In the records that follow, find each line with the word "hcount" and copy it.
#####
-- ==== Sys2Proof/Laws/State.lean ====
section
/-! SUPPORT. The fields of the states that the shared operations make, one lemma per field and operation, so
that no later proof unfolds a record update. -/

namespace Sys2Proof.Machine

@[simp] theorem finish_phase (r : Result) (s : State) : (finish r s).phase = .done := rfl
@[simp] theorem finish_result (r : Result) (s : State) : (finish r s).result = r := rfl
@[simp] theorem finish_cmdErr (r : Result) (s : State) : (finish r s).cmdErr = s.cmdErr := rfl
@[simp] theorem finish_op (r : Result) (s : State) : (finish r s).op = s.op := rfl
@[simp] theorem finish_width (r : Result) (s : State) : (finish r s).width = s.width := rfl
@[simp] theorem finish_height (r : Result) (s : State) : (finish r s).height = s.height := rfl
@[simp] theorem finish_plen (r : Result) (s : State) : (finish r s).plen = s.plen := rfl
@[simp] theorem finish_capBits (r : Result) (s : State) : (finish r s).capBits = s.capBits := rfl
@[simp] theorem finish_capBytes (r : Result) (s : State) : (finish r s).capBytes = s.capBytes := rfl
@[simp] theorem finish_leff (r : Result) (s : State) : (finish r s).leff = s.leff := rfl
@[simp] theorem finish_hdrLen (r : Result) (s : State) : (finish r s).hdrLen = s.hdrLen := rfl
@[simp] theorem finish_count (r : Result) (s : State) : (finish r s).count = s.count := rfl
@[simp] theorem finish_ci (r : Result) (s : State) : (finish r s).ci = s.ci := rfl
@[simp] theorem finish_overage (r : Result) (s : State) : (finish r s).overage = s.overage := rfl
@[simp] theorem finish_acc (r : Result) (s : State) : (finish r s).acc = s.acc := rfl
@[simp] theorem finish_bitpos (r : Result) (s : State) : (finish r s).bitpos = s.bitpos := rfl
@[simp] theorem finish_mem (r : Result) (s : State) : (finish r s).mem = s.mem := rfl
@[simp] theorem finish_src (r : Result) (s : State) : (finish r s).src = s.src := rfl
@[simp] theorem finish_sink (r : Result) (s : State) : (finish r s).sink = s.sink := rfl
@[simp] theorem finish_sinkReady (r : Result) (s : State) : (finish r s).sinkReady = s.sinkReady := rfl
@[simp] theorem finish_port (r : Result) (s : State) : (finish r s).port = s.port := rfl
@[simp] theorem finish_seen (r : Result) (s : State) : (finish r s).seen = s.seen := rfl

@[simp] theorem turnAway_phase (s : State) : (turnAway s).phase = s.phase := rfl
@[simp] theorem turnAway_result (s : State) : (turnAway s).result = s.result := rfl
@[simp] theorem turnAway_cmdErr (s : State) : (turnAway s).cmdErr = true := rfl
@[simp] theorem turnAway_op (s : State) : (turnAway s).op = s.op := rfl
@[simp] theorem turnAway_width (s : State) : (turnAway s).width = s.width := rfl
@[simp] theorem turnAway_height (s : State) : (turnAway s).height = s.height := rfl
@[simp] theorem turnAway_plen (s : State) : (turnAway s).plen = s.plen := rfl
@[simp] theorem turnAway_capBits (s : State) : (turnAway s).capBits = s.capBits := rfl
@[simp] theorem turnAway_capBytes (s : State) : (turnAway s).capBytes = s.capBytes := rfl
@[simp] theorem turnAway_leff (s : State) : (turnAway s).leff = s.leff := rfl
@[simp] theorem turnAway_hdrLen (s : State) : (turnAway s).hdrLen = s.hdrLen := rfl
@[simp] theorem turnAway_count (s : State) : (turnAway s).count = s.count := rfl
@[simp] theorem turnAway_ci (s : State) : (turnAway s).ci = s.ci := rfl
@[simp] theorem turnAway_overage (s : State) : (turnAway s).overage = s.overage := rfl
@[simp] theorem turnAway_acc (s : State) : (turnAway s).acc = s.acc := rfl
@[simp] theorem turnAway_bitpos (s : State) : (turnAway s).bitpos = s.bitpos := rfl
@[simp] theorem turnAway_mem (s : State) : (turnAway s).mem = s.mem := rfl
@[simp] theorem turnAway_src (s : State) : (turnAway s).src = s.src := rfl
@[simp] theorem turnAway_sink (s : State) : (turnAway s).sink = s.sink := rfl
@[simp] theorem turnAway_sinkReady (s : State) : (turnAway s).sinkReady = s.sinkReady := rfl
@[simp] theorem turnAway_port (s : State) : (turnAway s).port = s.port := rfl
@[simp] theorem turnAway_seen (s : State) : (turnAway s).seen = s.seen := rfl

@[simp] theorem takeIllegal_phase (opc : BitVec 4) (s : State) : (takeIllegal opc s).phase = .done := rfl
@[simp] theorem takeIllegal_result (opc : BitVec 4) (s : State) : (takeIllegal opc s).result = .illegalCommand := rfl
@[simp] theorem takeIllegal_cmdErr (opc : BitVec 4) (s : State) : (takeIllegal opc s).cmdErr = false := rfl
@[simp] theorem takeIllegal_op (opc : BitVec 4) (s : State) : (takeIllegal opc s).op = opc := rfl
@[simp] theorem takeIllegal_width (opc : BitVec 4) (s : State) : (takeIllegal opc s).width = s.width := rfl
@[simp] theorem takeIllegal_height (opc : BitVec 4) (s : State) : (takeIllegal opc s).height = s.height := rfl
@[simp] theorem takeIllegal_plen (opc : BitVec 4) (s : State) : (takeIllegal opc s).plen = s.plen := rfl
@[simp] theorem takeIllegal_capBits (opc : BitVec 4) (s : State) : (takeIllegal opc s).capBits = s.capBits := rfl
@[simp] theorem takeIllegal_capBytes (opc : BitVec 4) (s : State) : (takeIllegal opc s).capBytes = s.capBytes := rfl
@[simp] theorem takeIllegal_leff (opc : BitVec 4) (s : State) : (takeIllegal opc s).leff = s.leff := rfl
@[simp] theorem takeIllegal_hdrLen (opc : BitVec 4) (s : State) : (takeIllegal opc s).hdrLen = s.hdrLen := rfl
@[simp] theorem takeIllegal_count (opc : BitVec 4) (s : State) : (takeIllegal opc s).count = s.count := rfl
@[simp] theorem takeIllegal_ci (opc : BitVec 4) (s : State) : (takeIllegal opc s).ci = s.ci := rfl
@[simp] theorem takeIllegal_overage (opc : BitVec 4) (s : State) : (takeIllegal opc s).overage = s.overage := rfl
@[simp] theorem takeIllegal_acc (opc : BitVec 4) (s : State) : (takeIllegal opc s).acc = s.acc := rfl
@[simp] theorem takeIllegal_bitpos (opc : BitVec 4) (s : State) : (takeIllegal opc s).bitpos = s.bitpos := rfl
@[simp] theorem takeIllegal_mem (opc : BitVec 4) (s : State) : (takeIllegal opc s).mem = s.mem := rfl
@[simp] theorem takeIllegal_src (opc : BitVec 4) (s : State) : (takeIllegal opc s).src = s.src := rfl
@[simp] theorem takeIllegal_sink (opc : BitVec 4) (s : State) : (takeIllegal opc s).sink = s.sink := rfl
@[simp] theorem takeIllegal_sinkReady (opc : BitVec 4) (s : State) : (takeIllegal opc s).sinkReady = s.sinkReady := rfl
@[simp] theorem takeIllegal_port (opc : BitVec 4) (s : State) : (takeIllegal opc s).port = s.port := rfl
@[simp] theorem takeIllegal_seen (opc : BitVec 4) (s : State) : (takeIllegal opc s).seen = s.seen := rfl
#####
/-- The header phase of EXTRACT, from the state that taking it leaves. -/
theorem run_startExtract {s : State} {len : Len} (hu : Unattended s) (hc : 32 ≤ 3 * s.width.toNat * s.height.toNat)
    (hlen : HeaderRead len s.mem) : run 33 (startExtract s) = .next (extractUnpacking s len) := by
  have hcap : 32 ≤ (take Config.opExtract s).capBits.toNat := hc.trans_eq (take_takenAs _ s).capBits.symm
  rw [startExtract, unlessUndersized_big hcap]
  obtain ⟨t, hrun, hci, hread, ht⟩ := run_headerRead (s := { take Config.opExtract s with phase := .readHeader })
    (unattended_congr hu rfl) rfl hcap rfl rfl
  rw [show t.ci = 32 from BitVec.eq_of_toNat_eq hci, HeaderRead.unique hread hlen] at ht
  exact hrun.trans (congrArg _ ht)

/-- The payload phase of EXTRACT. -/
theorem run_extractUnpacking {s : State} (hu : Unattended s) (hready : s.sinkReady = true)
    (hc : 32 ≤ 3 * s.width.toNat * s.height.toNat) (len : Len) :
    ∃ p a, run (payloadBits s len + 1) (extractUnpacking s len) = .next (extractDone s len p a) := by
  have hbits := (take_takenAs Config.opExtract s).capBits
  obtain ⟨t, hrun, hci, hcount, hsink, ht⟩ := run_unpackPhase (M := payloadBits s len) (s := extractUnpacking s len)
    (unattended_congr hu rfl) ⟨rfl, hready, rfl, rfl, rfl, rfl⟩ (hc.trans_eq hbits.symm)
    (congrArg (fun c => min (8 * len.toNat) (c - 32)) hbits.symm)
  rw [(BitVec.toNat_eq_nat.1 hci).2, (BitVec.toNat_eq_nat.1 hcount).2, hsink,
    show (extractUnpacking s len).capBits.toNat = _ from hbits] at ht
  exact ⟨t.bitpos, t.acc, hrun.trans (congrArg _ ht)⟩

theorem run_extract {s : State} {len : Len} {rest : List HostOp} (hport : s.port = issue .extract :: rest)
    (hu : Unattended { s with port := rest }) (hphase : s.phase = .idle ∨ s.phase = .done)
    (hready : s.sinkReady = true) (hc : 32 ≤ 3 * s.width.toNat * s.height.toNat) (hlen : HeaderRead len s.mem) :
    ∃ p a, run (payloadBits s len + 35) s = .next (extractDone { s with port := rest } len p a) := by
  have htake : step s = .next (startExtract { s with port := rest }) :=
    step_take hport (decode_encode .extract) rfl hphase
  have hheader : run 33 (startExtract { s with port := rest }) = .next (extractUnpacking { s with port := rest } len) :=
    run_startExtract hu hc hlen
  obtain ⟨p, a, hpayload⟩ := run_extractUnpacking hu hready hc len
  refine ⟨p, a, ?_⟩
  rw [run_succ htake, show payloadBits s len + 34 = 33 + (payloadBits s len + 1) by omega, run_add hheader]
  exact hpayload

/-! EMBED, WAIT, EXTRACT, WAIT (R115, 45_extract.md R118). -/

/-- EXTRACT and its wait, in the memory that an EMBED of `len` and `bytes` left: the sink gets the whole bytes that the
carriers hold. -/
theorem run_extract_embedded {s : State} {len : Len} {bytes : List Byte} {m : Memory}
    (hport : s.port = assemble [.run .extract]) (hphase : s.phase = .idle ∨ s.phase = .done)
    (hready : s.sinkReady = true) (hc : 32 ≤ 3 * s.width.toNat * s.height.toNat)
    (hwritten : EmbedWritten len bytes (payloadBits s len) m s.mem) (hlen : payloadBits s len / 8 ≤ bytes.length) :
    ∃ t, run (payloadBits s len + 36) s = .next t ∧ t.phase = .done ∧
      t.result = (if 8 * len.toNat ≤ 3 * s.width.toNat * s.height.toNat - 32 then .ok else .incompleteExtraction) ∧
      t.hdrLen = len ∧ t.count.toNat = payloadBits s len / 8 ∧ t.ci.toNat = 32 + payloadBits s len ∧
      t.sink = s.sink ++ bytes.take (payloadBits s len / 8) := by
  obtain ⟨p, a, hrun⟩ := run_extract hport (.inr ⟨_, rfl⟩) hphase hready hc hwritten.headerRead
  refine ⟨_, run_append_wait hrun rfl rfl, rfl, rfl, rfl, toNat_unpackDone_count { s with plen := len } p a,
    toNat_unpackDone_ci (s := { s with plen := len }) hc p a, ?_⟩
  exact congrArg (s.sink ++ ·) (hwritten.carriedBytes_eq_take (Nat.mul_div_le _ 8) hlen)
#####
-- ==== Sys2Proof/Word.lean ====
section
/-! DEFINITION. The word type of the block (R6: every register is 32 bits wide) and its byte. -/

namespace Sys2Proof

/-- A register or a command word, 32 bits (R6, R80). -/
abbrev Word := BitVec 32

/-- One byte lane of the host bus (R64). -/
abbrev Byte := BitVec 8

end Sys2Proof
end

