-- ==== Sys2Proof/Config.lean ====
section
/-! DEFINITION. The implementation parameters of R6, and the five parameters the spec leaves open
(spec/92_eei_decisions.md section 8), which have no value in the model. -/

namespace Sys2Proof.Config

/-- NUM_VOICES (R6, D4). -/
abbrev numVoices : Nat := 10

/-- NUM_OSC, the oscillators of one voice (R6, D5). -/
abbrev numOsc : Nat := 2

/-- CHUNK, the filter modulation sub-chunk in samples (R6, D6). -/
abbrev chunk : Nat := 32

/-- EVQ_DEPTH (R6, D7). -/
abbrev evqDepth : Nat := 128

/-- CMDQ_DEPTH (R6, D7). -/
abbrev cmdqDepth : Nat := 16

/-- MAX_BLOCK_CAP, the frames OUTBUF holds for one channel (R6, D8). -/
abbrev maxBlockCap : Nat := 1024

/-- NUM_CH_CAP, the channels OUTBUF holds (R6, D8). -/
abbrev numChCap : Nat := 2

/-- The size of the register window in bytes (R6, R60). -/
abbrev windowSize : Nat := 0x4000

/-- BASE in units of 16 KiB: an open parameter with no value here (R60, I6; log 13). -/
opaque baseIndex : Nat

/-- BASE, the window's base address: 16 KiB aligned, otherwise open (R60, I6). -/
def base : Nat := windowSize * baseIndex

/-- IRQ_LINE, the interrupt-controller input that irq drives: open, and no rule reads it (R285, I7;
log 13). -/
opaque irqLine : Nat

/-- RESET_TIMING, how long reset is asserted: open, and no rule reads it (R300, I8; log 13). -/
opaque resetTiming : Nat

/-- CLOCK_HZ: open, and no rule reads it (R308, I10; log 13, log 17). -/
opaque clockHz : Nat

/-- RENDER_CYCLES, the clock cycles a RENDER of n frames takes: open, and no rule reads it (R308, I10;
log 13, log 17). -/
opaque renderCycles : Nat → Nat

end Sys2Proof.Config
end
#####
- **Your solution**:
  obtain ⟨t, hrun, hci, hcount, hsink, ht⟩ := run_unpackPhase (M := payloadBits s len) (s := extractUnpacking s len)
  rw [(BitVec.toNat_eq_nat.1 hci).2, (BitVec.toNat_eq_nat.1 hcount).2, hsink,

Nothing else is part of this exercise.